Avanex Emerges with 'Photonic Processor' Technology
Making no apologies for its bandwidth- and distance-expanding technology, an optical networking startup unveils its initial plans for DWDM, dispersion compensation, and fiber amplifier subsystems.
By: Erik Kreifeldt
Contents
Intelligence
Number of channels
Variable channel bandwidths
Distance
More distance
Bigger and longer pipes versus intelligence
Push and pull
Emerging from a year of venture funding with three optical subsystems in its initial product plans, Avanex Corp. (Fremont, CA) is combining diverse talent, new technology, and robust design capability to improve the cost, size, and efficiency of optical networking systems more quickly than the major equipment suppliers.
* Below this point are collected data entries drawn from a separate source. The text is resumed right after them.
-- ==== Sys2Proof/Tests/Slice0.lean ====
section
/-! SUPPORT. Our own tests: expected values are those of spec/95_test_vectors.md (the vector is named)
or are written out from the packet of 30_encoding.md; and a witness for the hypotheses of every
obligation that has some. -/

namespace Sys2Proof.Tests

open Sys2Proof.Machine

/-! ### Small states -/

/-- Reset with a bank of `n` words holding `bank`, and K = `k`. -/
def block (n : Nat) (bank : Memory) (k : BitVec 6) : State :=
  { State.reset with cfg := { Cfg.default with n := n }, bank := bank, k := k }

/-- The default block after reset. -/
def fresh : State := block 100 [] 0#6

/-- The next state of a step in which the command is presented. -/
def after (s : State) (q : Issue) : Option State :=
  match step (s.withSchedule [.command q]) with
  | .next t => some t
  | .fault _ => none
  | .refused _ => none

/-- What the command returns on its port. -/
def reply (s : State) (q : Issue) : Option Reply := (after s q).map fun t => t.replyAt q.port

/-- The state with a command on its port, which `exec` finds there. -/
def holding (s : State) (port : Port) (vin : Bits64) (win : List Word) : State :=
  s.withBus { port := port, cmd := 0#40, vin := vin, win := win }

/-- The slice A of section 2.6 of the vectors. -/
def sliceA : List Word :=
  [0x0000#16, 0x0001#16, 0x0002#16, 0x0003#16, 0x0004#16, 0x0005#16, 0x0006#16, 0x0007#16,
    0x0008#16, 0x0009#16] ++ List.replicate 12 0x0000#16 ++ [0x3F80#16] ++
    List.replicate 11 0x0000#16 ++ [0x4049#16, 0x0000#16, 0x0000#16, 0x0000#16]

/-- The patterns of the tick of program P1. -/
def patterns1 : Patterns :=
  { sine := 0x00000000#32, cosine := 0x3F800000#32, ramp := 0x0000000000000000#64,
    triangle := 0x4049000000000000#64 }

/-! ### Well-formedness refuses each ill-formed term -/

theorem test_wf_unpk_count : (Instr.unpk .bigEndian 65536).wf = false := by decide
theorem test_wf_wrb_start : (Instr.wrb 65536 1).wf = false := by decide
theorem test_wf_wrb_count : (Instr.wrb 1 65536).wf = false := by decide
theorem test_wf_rdr_start : (Instr.rdr 65536 1).wf = false := by decide
theorem test_wf_rdr_count : (Instr.rdr 1 65536).wf = false := by decide
theorem test_wf_largest : (Instr.wrb 65535 65535).wf = true := by decide

/-! ### Packets written out from the encodings -/

theorem test_decode_encf32 : decode 0x1000000000#40 = some (.encf32 .bigEndian) ∧
    decode 0x1100000000#40 = some (.encf32 .littleEndian) := by decide
theorem test_decode_decf32 : decode 0x2000000000#40 = some (.decf32 .bigEndian) ∧
    decode 0x2100000000#40 = some (.decf32 .littleEndian) := by decide
theorem test_decode_encf64 : decode 0x3000000000#40 = some (.encf64 .bigEndian) ∧
    decode 0x3100000000#40 = some (.encf64 .littleEndian) := by decide
theorem test_decode_decf64 : decode 0x4000000000#40 = some (.decf64 .bigEndian) ∧
    decode 0x4100000000#40 = some (.decf64 .littleEndian) := by decide
theorem test_decode_encu16 : decode 0x5000000000#40 = some .encu16 := by decide
theorem test_decode_decu16 : decode 0x6000000000#40 = some .decu16 := by decide
theorem test_decode_unpk : decode 0x7000000026#40 = some (.unpk .bigEndian 38) ∧
    decode 0x710000001E#40 = some (.unpk .littleEndian 30) := by decide
theorem test_decode_wrb : decode 0x8000140002#40 = some (.wrb 20 2) ∧
    decode 0x8000630002#40 = some (.wrb 99 2) := by decide
theorem test_decode_rdr : decode 0x90005A000B#40 = some (.rdr 90 11) ∧
    decode 0x90FFFFFFFF#40 = some (.rdr 65535 65535) := by decide
theorem test_decode_ctrpub : decode 0xA000000000#40 = some .ctrpub := by decide

/-- V26, V47, V56, V68 and V70 to V78. -/
theorem test_decode_illegal :
    decode 0x5100000000#40 = none ∧ decode 0x8100160002#40 = none ∧ decode 0xA000000001#40 = none ∧
      decode 0x7000010026#40 = none ∧ decode 0x0000000000#40 = none ∧
      decode 0xB000000000#40 = none ∧ decode 0xC000000000#40 = none ∧
      decode 0xD000000000#40 = none ∧ decode 0xE000000000#40 = none ∧
      decode 0xF000000000#40 = none ∧ decode 0x1200000000#40 = none ∧
      decode 0x1800000000#40 = none ∧ decode 0x1000010000#40 = none ∧
      decode 0x3000000004#40 = none ∧ decode 0x9100000026#40 = none ∧
      decode 0xA100000000#40 = none ∧ decode 0xFFFFFFFFFF#40 = none := by decide

theorem test_table_word : decodeTableWord 40 0x9000000026 = some (.rdr 0 38) ∧
    decodeTableWord 40 0xB000000000 = none := by decide

/-! ### One step of each operation -/

/-- V8c: the bits of VIN above the operand are ignored. -/
theorem test_encf32_be_ignores_upper_half :
    reply fresh ⟨.writer, 0x1000000000#40, 0xFFFFFFFF12345678#64, []⟩ =
      some (.ok (.words [0x1234#16, 0x5678#16])) := by decide

/-- V2. -/
theorem test_encf32_le : reply fresh ⟨.reader 1, 0x1100000000#40, 0x12345678#64, []⟩ =
    some (.ok (.words [0x5678#16, 0x1234#16])) := by decide

/-- V8d. -/
theorem test_decf32_be : reply fresh ⟨.writer, 0x2000000000#40, 0#64, [0x1234#16, 0x5678#16]⟩ =
    some (.ok (.value 0x0000000012345678#64)) := by decide

/-- V8f, on a client's own instance. -/
theorem test_decf32_le_of_be :
    reply fresh ⟨.client 0, 0x2100000000#40, 0#64, [0x1234#16, 0x5678#16]⟩ =
      some (.ok (.value 0x0000000056781234#64)) := by decide

/-- V11. -/
theorem test_encf64_be : reply fresh ⟨.writer, 0x3000000000#40, 0x0123456789ABCDEF#64, []⟩ =
    some (.ok (.words [0x0123#16, 0x4567#16, 0x89AB#16, 0xCDEF#16])) := by decide

/-- V12: the full reversal, not a swap inside pairs. -/
theorem test_encf64_le : reply fresh ⟨.writer, 0x3100000000#40, 0x0123456789ABCDEF#64, []⟩ =
    some (.ok (.words [0xCDEF#16, 0x89AB#16, 0x4567#16, 0x0123#16])) := by decide

/-- V19. -/
theorem test_decf64_be :
    reply fresh ⟨.writer, 0x4000000000#40, 0#64, [0x0123#16, 0x4567#16, 0x89AB#16, 0xCDEF#16]⟩ =
      some (.ok (.value 0x0123456789ABCDEF#64)) := by decide

/-- V21. -/
theorem test_decf64_le_of_be :
    reply fresh ⟨.reader 3, 0x4100000000#40, 0#64, [0x0123#16, 0x4567#16, 0x89AB#16, 0xCDEF#16]⟩ =
      some (.ok (.value 0xCDEF89AB45670123#64)) := by decide

/-- V25: the bits above 15 are ignored. -/
theorem test_encu16_ignores_upper_bits :
    reply fresh ⟨.writer, 0x5000000000#40, 0x0000000000010007#64, []⟩ =
      some (.ok (.words [0x0007#16])) := by decide

/-- V26. -/
theorem test_encu16_with_ord : reply fresh ⟨.writer, 0x5100000000#40, 0#64, []⟩ =
    some (.failed (.illegalCommand 0x5100000000#40)) := by decide

/-- V10, and 0xFFFF is 65535. -/
theorem test_decu16 : reply fresh ⟨.writer, 0x6000000000#40, 0#64, [0x0032#16]⟩ =
      some (.ok (.value 0x0032#64)) ∧
    reply fresh ⟨.writer, 0x6000000000#40, 0#64, [0xFFFF#16]⟩ =
      some (.ok (.value 65535#64)) := by decide

/-- V62: the order reaches the floats and not the counters. -/
theorem test_unpk_le : reply fresh ⟨.client 0, 0x7100000026#40, 0#64, sliceA⟩ =
    some (.ok (.fields
      { ctr := [0#16, 1#16, 2#16, 3#16, 4#16, 5#16, 6#16, 7#16, 8#16, 9#16]
        sine := 0#32, cosine := 0x00003F80#32, ramp := 0#64
        triangle := 0x0000000000004049#64 })) := by decide

/-- V63; the missing portion of Scenario D (30 words) is 8. -/
theorem test_unpk_short :
    reply fresh ⟨.client 0, 0x7000000025#40, 0#64, sliceA.take 37⟩ =
        some (.failed (.insufficientData 37)) ∧ missingWords 30 = 8 := by decide

/-- V38. -/
theorem test_wrb_writes :
    (after fresh ⟨.writer, 0x8000160002#40, 0#64, [0x3F80#16, 0x0001#16]⟩).map (·.bank) =
      some [(22, 0x3F80#16), (23, 0x0001#16)] := by decide

/-- V40 and V44. -/
theorem test_wrb_refused :
    reply fresh ⟨.writer, 0x8000630002#40, 0#64, [1#16, 2#16]⟩ =
        some (.failed (.outOfRange 99 2)) ∧
      (after fresh ⟨.writer, 0x8000630002#40, 0#64, [1#16, 2#16]⟩).map (·.bank) = some [] ∧
      reply fresh ⟨.reader 1, 0x8000160002#40, 0#64, [1#16, 2#16]⟩ =
        some (.failed (.illegalCommand 0x8000160002#40)) := by decide

/-- V46, at the end of what the writer wrote. -/
theorem test_rdr_reads :
    reply (block 100 [(22, 0x3F80#16), (24, 7#16)] 0#6) ⟨.reader 1, 0x9000160003#40, 0#64, []⟩ =
      some (.ok (.words [0x3F80#16, 0x0000#16, 0x0007#16])) := by decide

/-- V32 and V37: no 16-bit wrap of the sum. -/
theorem test_rdr_out_of_range :
    reply fresh ⟨.reader 1, 0x90005A000B#40, 0#64, []⟩ = some (.failed (.outOfRange 90 11)) ∧
      reply fresh ⟨.reader 1, 0x90FFFFFFFF#40, 0#64, []⟩ =
        some (.failed (.outOfRange 65535 65535)) := by decide

/-- V51: the wrap inside the batch and of K. Register 1 becomes 0 and leaves the list. -/
theorem test_ctrpub_wraps :
    (after (block 10 [(1, 5#16)] 50#6) ⟨.writer, 0xA000000000#40, 0#64, []⟩).map
        (fun t => (t.bank, t.k)) =
      some ([(0, 50#16), (2, 1#16), (3, 2#16), (4, 3#16), (5, 4#16), (6, 5#16), (7, 6#16),
        (8, 7#16), (9, 8#16)], 0#6) := by decide

/-- V53 and V54. -/
theorem test_ctrpub_refused :
    reply fresh ⟨.reader 1, 0xA000000000#40, 0#64, []⟩ =
        some (.failed (.illegalCommand 0xA000000000#40)) ∧
      reply (block 9 [] 0#6) ⟨.writer, 0xA000000000#40, 0#64, []⟩ =
        some (.failed (.outOfRange 0 10)) ∧
      (after (block 9 [] 7#6) ⟨.writer, 0xA000000000#40, 0#64, []⟩).map (·.k) = some 7#6 := by
  decide

/-! ### Status codes, memory, fetching -/

/-- R110. -/
theorem test_status_codes :
    [Status.ok, .outOfRange, .insufficientData, .transportError, .encodingPrecondition,
      .illegalCommand].map Status.code = [0, 1, 2, 3, 4, 5] := by decide

/-- Zero is not listed, and addresses rise. -/
theorem test_memory_canonical :
    memWrite [(3, 9#16)] 1 [7#16, 0#16, 0#16, 8#16] = [(1, 7#16), (4, 8#16)] ∧
      Memory.wf [(1, 7#16), (4, 8#16)] ∧ ¬ Memory.wf [(4, 8#16), (1, 7#16)] ∧
      ¬ Memory.wf [(1, 0#16)] := by decide

theorem test_reset_memory_wf : Memory.wf State.reset.bank := by decide

/-- The word the host places runs in the very next step, its data zeros of the packet's length. -/
theorem test_fetch_word :
    step (State.reset.withFetchWord 40 0x8000140002) =
      exec (.wrb 20 2) (State.reset.withBus (zeroCommand 0x8000140002#40)) := rfl

/-! ### The hosts, one step each -/

/-- P1 step 1, and what W has still to issue. -/
theorem test_tick_first_step :
    (match writerTurn patterns1 (fresh.withPhase (.ticking (.rational 0) (tick patterns1) [])) with
      | .next t => some (t.k, t.bank.length, t.phase == .ticking (.rational 0) (tick patterns1).tail [])
      | .fault _ => none
      | .refused _ => none) = some (1#6, 9, true) := by decide

/-- P5 step 4: OutOfRange(30, 4), ErrorBackoff, 5 s of sleep, the step after it dropped. -/
theorem test_tick_backs_off :
    (match writerTurn patterns1 ((block 30 [] 1#6).withPhase
        (.ticking (.rational 0) [.write 30#16, .encode64 0#64, .write 34#16]
          [0#16, 0#16, 0#16, 0#16])) with
      | .next t => some (t.wReply, t.loop, t.phase == .sleeping (.rational 5))
      | .fault _ => none
      | .refused _ => none) = some (.failed (.outOfRange 30 4), .errorBackoff, true) := by decide +kernel

/-- R103 at the instants of Scenario B, as section S2 of the vectors works it out. -/
theorem test_triangle : triangle 50 = -50 ∧ triangle 110 = -50 := by
  constructor <;> norm_num [triangle, realMod, Int.floor_eq_iff]

/-! ### Witnesses: a state and operands that meet the hypotheses of each obligation -/

/-- Both kinds of float have an entry in the map. -/
theorem witness_EncodedWidths :
    (∃ e ∈ addressMap, e.kind = .float32) ∧ ∃ e ∈ addressMap, e.kind = .float64 := by decide
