/-- An image pipeline (R438 to R445): the frame or block being received or waiting to be finished, the outputs that write
nothing of it (R444), the parameter block in force, and the frames each output completed since ENABLE. -/
structure Isp where
  lines : List IspLine
  lineErr : Bool
  active : Bool
  complete : Bool
  skips : List Bool
  params : List Byte
  wantParams : Bool
  wr : List Nat
  /-- Line Start of the last line taken: a line that comes before the ISP is done with it is dropped (R440) -/
  lastLine : Option Tk
  deriving DecidableEq, Repr

/-- A codec context between pictures (R448 to R450): access units are discarded up to a random access point; the ARRIVAL
of pictures decoded and not yet output; frames written to its output; AU_SEQ of an encoder and whether its next access
unit carries GAP; the last frame taken from its source. -/
structure VcCtx where
  ctx : Nat
  lost : Bool
  held : List Tk
  wr : Nat
  auSeq : Word
  gap : Bool
  srcSeq : Nat
  deriving DecidableEq, Repr

/-! ### Integrity -/

/-- A fault waiting for its stop (R473 to R476): class, detecting core (none where JSC detected it), job attributed, and
the uptime of its detection. -/
structure FaultEv where
  cls : Nat
  core : Option Nat
  job : BitVec 16
  at_ : Nat
  deriving DecidableEq, Repr

/-- A health unit (R488 to R491). -/
structure Health where
  st : Nat
  overdue : Bool
  withheld : Bool
  faults : Nat
  passes : Nat
  lastDaily : Option Nat
  running : Bool
  deriving DecidableEq, Repr

/-! ### Security -/

/-- A session (R533, R542, R543) with the binding NET records (R421). -/
structure Session where
  isOpen : Bool
  role : Role
  keySlot : Nat
  gen : BitVec 16
  link : Bool
  port : Option (Fin 4)
  hart : Option (Fin 8)
  k : Digest
  keyDigest : Digest
  opened : Nat
  mac : BitVec 48
  ip : BitVec 128
  udp : BitVec 16
  sc : Option (BitVec 64)
  idleFrom : Nat
  deriving DecidableEq, Repr

/-- A handshake in progress (R540 to R542). -/
structure Handshake where
  origin : HsOrigin
  hsId : Byte
  hello : List Byte
  offer : List Byte
  role : Role
  keySlot : Nat
  link : Bool
  session : Option (Fin 256)
  gen : BitVec 16
  started : Nat
  status : Nat
  k : Digest
  th2 : Digest
  /-- the number of its ephemeral key pair (R541) -/
  kem : Nat
  keyDigest : Digest
  accepted : Bool
  ready : Bool
  mac : BitVec 48
  ip : BitVec 128
  udp : BitVec 16
  sc : Option (BitVec 64)
  deriving DecidableEq, Repr

/-- Fragments of a handshake message gathered so far (R540). -/
structure HsFrag where
  origin : HsOrigin
  msg : Byte
  hsId : Byte
  nfrag : Nat
  len : Nat
  got : List (Nat × List Byte)
  mac : BitVec 48
  ip : BitVec 128
  udp : BitVec 16
  deriving DecidableEq, Repr

/-- A whole handshake message waiting for SEC. -/
structure HsMsg where
  origin : HsOrigin
  msg : Byte
  hsId : Byte
  body : List Byte
  mac : BitVec 48
  ip : BitVec 128
  udp : BitVec 16
  sc : Option (BitVec 64)
  deriving DecidableEq, Repr

/-- The key store (R536, R538). -/
structure KeyStore where
  installer : Option (List Byte)
  operators : SMap (List Byte)
  enrolSeq : BitVec 64
  configSeq : Word
  deriving DecidableEq, Repr

/-- An audit entry (R555), its 128 bytes by field. -/
structure AuditEntry where
  seq : BitVec 64
  seconds : Nat
  ns : Nat
  event : Nat
  role : Nat
  session : Nat
  gen : BitVec 16
  keySlot : Nat
  result : Nat
  page : Nat
  offset : Nat
  value : Word
  aux : Word
  detail : List Byte
  chain : Digest
  deriving DecidableEq, Repr

/-- A pending attestation request (R554). -/
structure AttReq where
  origin : Option HsOrigin
  hsId : Byte
  nonce : List Byte
  cert : Bool
  buffer : Nat
  mac : BitVec 48
  ip : BitVec 128
  udp : BitVec 16
  deriving DecidableEq, Repr

/-- SEC's own state (chapter "Roles, Keys and Attestation"). -/
structure Sec where
  keys : KeyStore
  bootDone : Bool
  apuReleased : Bool
  straps : BitVec 4
  meas : List Digest
  deviceKeyOk : Bool
  deviceId : List Byte
  dbgScopes : BitVec 4
  secDebugSince : Bool
  nonceCount : Nat
  sessions : Vector Session 256
  hands : List Handshake
  frags : List HsFrag
  inbox : List HsMsg
  hartSession : List (Nat × Fin 256)
  mboxAddr : SMap Word
  mboxReply : List Nat
  staged : List AuditEntry
  flash : List AuditEntry
  checkpoints : SMap (List Byte)
  auditSeq : BitVec 64
  chain : Digest
  auditFail : Bool
  att : List AttReq
  /-- pack in force: version, PACK_ID and test count (R493, R494) -/
  pack : Option (Nat × BitVec 64 × List Byte)
  packBusy : Bool
  /-- installed firmware images by 4 × set + TYPE - 1, and the set to be tried first at the next boot (R550) -/
  flashFw : SMap (List Byte)
  trySet : Option Nat
  flashHealth : List Nat
  resetRecord : Option (Nat × Nat)
  jtag : JtagInstr
  deriving DecidableEq, Repr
"We're a step up from a component supplier and a step down from a system supplier," says Avanex chief technology officer John Fee, who formerly spearheaded optical networking efforts at MCI and subsequently MCI WorldCom (Jackson, MS). "We understand what gives network operators heartburn," he continues. "Then, we can design something very quickly and assemble it."
Intelligence
To understand and solve optical network problems quicker than the telecommunications equipment giants, Avanex has armed itself with a formidable brain trust and design capability. Employees hail from MCI WorldCom, Pirelli Cables & Systems North America (Lexington, SC), and E-Tek Dynamics (San Jose, CA). The combined experience draws from the carrier, system integrator, and component supplier spaces, respectively.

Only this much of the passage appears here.